The chief difficulty which I foresee about this second suggestion is this. It would almost certainly, I should imagine, be necessary for the controlling body or board to be a Commonwealth body or board. The actual constitution of such a body by the Commonwealth might be challenged as exceeding the Commonwealth power. Still I do not see any real reason why the same body of persons constituting the board or controlling body should not also be empowered by State legislation. I think the method proposed could probably be carried into effect, but it would need very careful consideration of details, and I feel that it would not be free from doubt.

A third alternative which I suggest for consideration is this. The Commonwealth might simply pass an Act absolutely prohibiting all interstate trade in wheat. Each State might then subsequently set up machinery and provide for a compulsory pool of all wheat grown in the State. Since interstate trade would already have been absolutely prohibited by the Commonwealth legislation it does not seem to me that the State legislation (which would merely take up and deal with the situation created by the Commonwealth legislation) would be open to attack under section 92. I suggest the adoption of this method if it is practicable, as being from a legal point of view preferable to either of the other two.

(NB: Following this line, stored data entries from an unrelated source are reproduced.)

-- ==== Sys2Proof/Tests/Slice0.lean ====
section
/-! SUPPORT. The model's own tests: decoding from words written out from the command word's layout, the checks
of WellFormed, the spec's test vectors (95_test_vectors.md, at most two an instruction), and a witness for
the hypotheses of each statement. -/

namespace Sys2Proof.Tests

open Sys2Proof.Machine

/-! ### Decoding (R43, R44): RSV is bits 31:4, OP bits 3:0 -/

/-- A request whose every operand differs, to show which ones an operation reads (R47). -/
def fullRequest (cmd : Word) : Request :=
  { cmd := cmd, a := 0x11, b := 0x22, tf := ⟨3, 0x33⟩, df := ⟨4, 0x44⟩, buf := [0x55, 0x66] }

theorem test_decode_cksum : decode (fullRequest 0b00000000000000000000000000000001) =
    .ok (.cksum [0x55, 0x66]) := by decide
theorem test_decode_ckstep : decode (fullRequest 0b00000000000000000000000000000010) =
    .ok (.ckstep 0x11 0x22) := by decide
theorem test_decode_pack : decode (fullRequest 0b00000000000000000000000000000011) =
    .ok (.pack 0x11 0x22 ⟨3, 0x33⟩) := by decide
theorem test_decode_encode : decode (fullRequest 0b00000000000000000000000000000100) =
    .ok (.encode 0x11 0x22 ⟨3, 0x33⟩ ⟨4, 0x44⟩) := by decide
theorem test_decode_decode : decode (fullRequest 0b00000000000000000000000000000101) =
    .ok (.decode 0x11 ⟨3, 0x33⟩ ⟨4, 0x44⟩) := by decide
/-- X6: RSV bit 4 set with OP 1. -/
theorem test_decode_reserved : decode (fullRequest 0b00000000000000000000000000010001) =
    .error (.reservedBits 1) := by decide
/-- X4: OP 0xF. -/
theorem test_decode_unassigned : decode (fullRequest 0b00000000000000000000000000001111) =
    .error (.unassignedOp 0xF) := by decide

/-! ### WellFormed -/

/-- The configuration of the spec's vectors, with a given tag and bound. -/
def build (tag : Word) (maxLen : Option Nat) : Config :=
  { ckTable := defaultTable, originTag := tag, ckMaxLen := maxLen }

theorem test_wellFormed_refuses_zero_tag : (build 0 none).wellFormed = false := by decide
theorem test_wellFormed_accepts_tag : (build 0x80000000 none).wellFormed = true := by decide
theorem test_wellFormed_refuses_long_buffer :
    (Instr.cksum [1, 2, 3, 4, 5]).wellFormed (build 0x80000000 (some 4)) = false := by decide
theorem test_wellFormed_accepts_longest_buffer :
    (Instr.cksum [1, 2, 3, 4]).wellFormed (build 0x80000000 (some 4)) = true := by decide

/-! ### The spec's vectors -/

/-- A state in which the request stands in the port. -/
def asked (c : Config) (r : Request) : State :=
  { State.ofConfig c with reqPort := some r }

/-- What one step answers a request. -/
def responseTo (c : Config) (r : Request) : Option Response :=
  match step (asked c r) with
  | .next t => t.respPort
  | .fault _ => none
  | .refused _ => none

/-- The configuration of the vectors. -/
def vec : Config := build 0x80000000 none

/-- The source's concrete format (R75). -/
def fType : FieldDesc := ⟨0, 0xFF⟩
def fData : FieldDesc := ⟨8, 0xFFFF⟩

/-- K8 -/
theorem test_cksum_deadbeef : responseTo vec (encode (.cksum [0xDE, 0xAD, 0xBE, 0xEF])) =
    some ⟨1, 0xD2, 0, none⟩ := by decide
/-- K13 -/
theorem test_cksum_12345678 : responseTo vec (encode (.cksum [0x12, 0x34, 0x56, 0x78])) =
    some ⟨1, 0xDA, 0, none⟩ := by decide
/-- S6 -/
theorem test_ckstep_low_bytes : responseTo vec (encode (.ckstep 0x12345678 0xFFFFFF00)) =
    some ⟨1, 0x55, 0, none⟩ := by decide
/-- Program 1, first line -/
theorem test_ckstep_first_byte : responseTo vec (encode (.ckstep 0xFF 0xDE)) =
    some ⟨1, 0x74, 0, none⟩ := by decide
/-- P3 -/
theorem test_pack_failure_keeps_word : responseTo vec (encode (.pack 0x12340000 300 fType)) =
    some ⟨2, 0x12340000, 0, some (.rangeViolation 0x12C 0xFF)⟩ := by decide
/-- P4 -/
theorem test_pack_merges : responseTo vec (encode (.pack 5 1000 fData)) =
    some ⟨1, 0x0003E805, 0, none⟩ := by decide
/-- E1 -/
theorem test_encode_scenario : responseTo vec (encode (.encode 5 1000 fType fData)) =
    some ⟨1, 0x8003E805, 0, none⟩ := by decide
/-- E4 -/
theorem test_encode_data_range : responseTo vec (encode (.encode 5 0x10000 fType fData)) =
    some ⟨6, 0, 0, some (.rangeViolation 0x10000 0xFFFF)⟩ := by decide
/-- D9 -/
theorem test_decode_top_nibble :
    responseTo vec (encode (.decode 0x12345678 ⟨28, 0xF⟩ ⟨0, 0xFFFFFFF⟩)) =
      some ⟨1, 1, 0x02345678, none⟩ := by decide
/-- D5 -/
theorem test_decode_zero_type : responseTo vec (encode (.decode 0x0003E800 fType fData)) =
    some ⟨9, 0, 0x3E8, some .zeroType⟩ := by decide
/-- P8 -/
theorem test_ill_formed_descriptor : responseTo vec (encode (.pack 0 1 ⟨31, 0x3⟩)) =
    some ⟨0x10, 0, 0, none⟩ := by decide
/-- X6, with the operands of section 2.6 -/
theorem test_illegal_command :
    responseTo vec { cmd := 0x11, a := 5, b := 5, tf := fType, df := fData, buf := [1] } =
      some ⟨0x20, 0, 0, none⟩ := by decide
/-- W1, placed as a table word: the first step after reset runs it. -/
theorem test_table_word_runs_first :
    (match step (State.reset.withFetchWord 32 0x00000001) with
      | .next t => t.respPort
      | .fault _ => none
      | .refused _ => none) = some ⟨1, 0xFF, 0, none⟩ := by decide

/-! ### Witnesses: the hypotheses of each statement can be met -/

theorem fits_unbounded (tag : Word) (buf : List Byte) : Fits (build tag none) buf := by
  intro m h; cases h

theorem asked_ready (r : Request) : Ready (asked vec r) r :=
  ⟨show vec.originTag ≠ 0 by decide, rfl, by intro rest h; cases h⟩

theorem test_witness_LegalCommandWordsSelectTheOperations :
    (fullRequest 1).cmd = 1 ∧ (fullRequest 2).cmd = 2 ∧ (fullRequest 3).cmd = 3 ∧
      (fullRequest 4).cmd = 4 ∧ (fullRequest 5).cmd = 5 ∧ ¬ LegalCmd 0 ∧ ¬ LegalCmd 6 := by decide

theorem test_witness_DecodeAndEncodeAgree :
    decode (fullRequest 5) = .ok (.decode 0x11 ⟨3, 0x33⟩ ⟨4, 0x44⟩) := test_decode_decode

theorem test_witness_PseudoInstructionsDoWhatTheyExpandTo :
    WFDesc fData ∧ InRange 0xFFFF fData ∧ ¬ InRange 0x10000 fData := by decide

/-- The longest buffer a bound of 1 lets in, the shortest it keeps out, and the shortest of all. -/
theorem test_witness_CksumAnswersTheChecksumOfTheBuffer :
    (fullRequest 1).cmd = 1 ∧ Fits (build 2 (some 1)) [0x31] ∧ Fits (build 2 (some 0)) [] ∧
      ¬ Fits (build 2 (some 0)) [0x31] := by
  refine ⟨rfl, ?_, ?_, ?_⟩
  · intro m h; cases h; decide
  · intro m h; cases h; decide
  · intro h; exact absurd (h 0 rfl) (by decide)

/-- A request presented to an idle block of the given build. -/
def presented (c : Config) (r : Request) : State :=
  { State.ofConfig c with env := [.request r] }

/-- At the bound 2 the requests of 2 and of 3 bytes, and one of an unbounded build. -/
theorem test_witness_CksumTooLongIsRefused :
    (presented (build 2 (some 1)) (fullRequest 1)).config.originTag ≠ 0 ∧
      (presented (build 2 (some 1)) (fullRequest 1)).reqPort = none ∧
      (presented (build 2 (some 1)) (fullRequest 1)).env = .request (fullRequest 1) :: [] ∧
      (fullRequest 1).cmd = 1 ∧
      (presented (build 2 (some 1)) (fullRequest 1)).config.ckMaxLen = some 1 ∧
      1 < (fullRequest 1).buf.length ∧
      (presented (build 2 (some 2)) (fullRequest 1)).config.ckMaxLen = some 2 ∧
      (fullRequest 1).buf.length ≤ 2 ∧
      (presented (build 2 none) (fullRequest 1)).config.ckMaxLen = none := by
  refine ⟨by decide, rfl, rfl, rfl, rfl, by decide, rfl, by decide, rfl⟩

theorem test_witness_CkstepAnswersOneUpdate :
    (fullRequest 2).cmd = 2 ∧ (0x1FF : Word).setWidth 8 = (0xFF : Word).setWidth 8 ∧
      (0xFFFFFF00 : Word).setWidth 8 = (0 : Word).setWidth 8 := by decide

theorem test_witness_StreamedCkstepsAgreeWithCksum :
    Fits (asked vec (fullRequest 1)).config [0xDE, 0xAD] := fits_unbounded _ _

theorem test_witness_ChecksumOfConcatenationAndOfAppendedChecksum :
    ∃ t w, exec (.cksum [0xDE]) (asked vec (fullRequest 1)) = .next t ∧ t.respPort = some w ∧
      Fits (asked vec (fullRequest 1)).config ([0xDE] ++ [w.r0.setWidth 8]) ∧
      Fits (asked vec (fullRequest 1)).config ([0xDE] ++ [0xAD]) :=
  ⟨_, _, rfl, rfl, fits_unbounded _ _, fits_unbounded _ _⟩

theorem test_witness_BitLengthCountsToTheHighestSetBit :
    (0x80000000 : Word).getLsbD 31 = true ∧ ∀ j, 31 < j → (0x80000000 : Word).getLsbD j = false :=
  ⟨by decide, fun j h => BitVec.getLsbD_of_ge _ _ (by omega)⟩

As I have said, a consideration of the practical machinery to be adopted seems to me to involve a knowledge of a number of circumstances as to which I have little or no information. In these circumstances I have not felt able to consider any particular proposition in any detail, and it is perhaps really consideration of details that matters most. What I have written, however, can, I think, be taken as a general guide.

[Vol. 28, p. 100]

(1) James v Commonwealth (1928) 41 CLR 442.

(2) The King v Vizard; Ex parte Hill (1933) 50 CLR 30.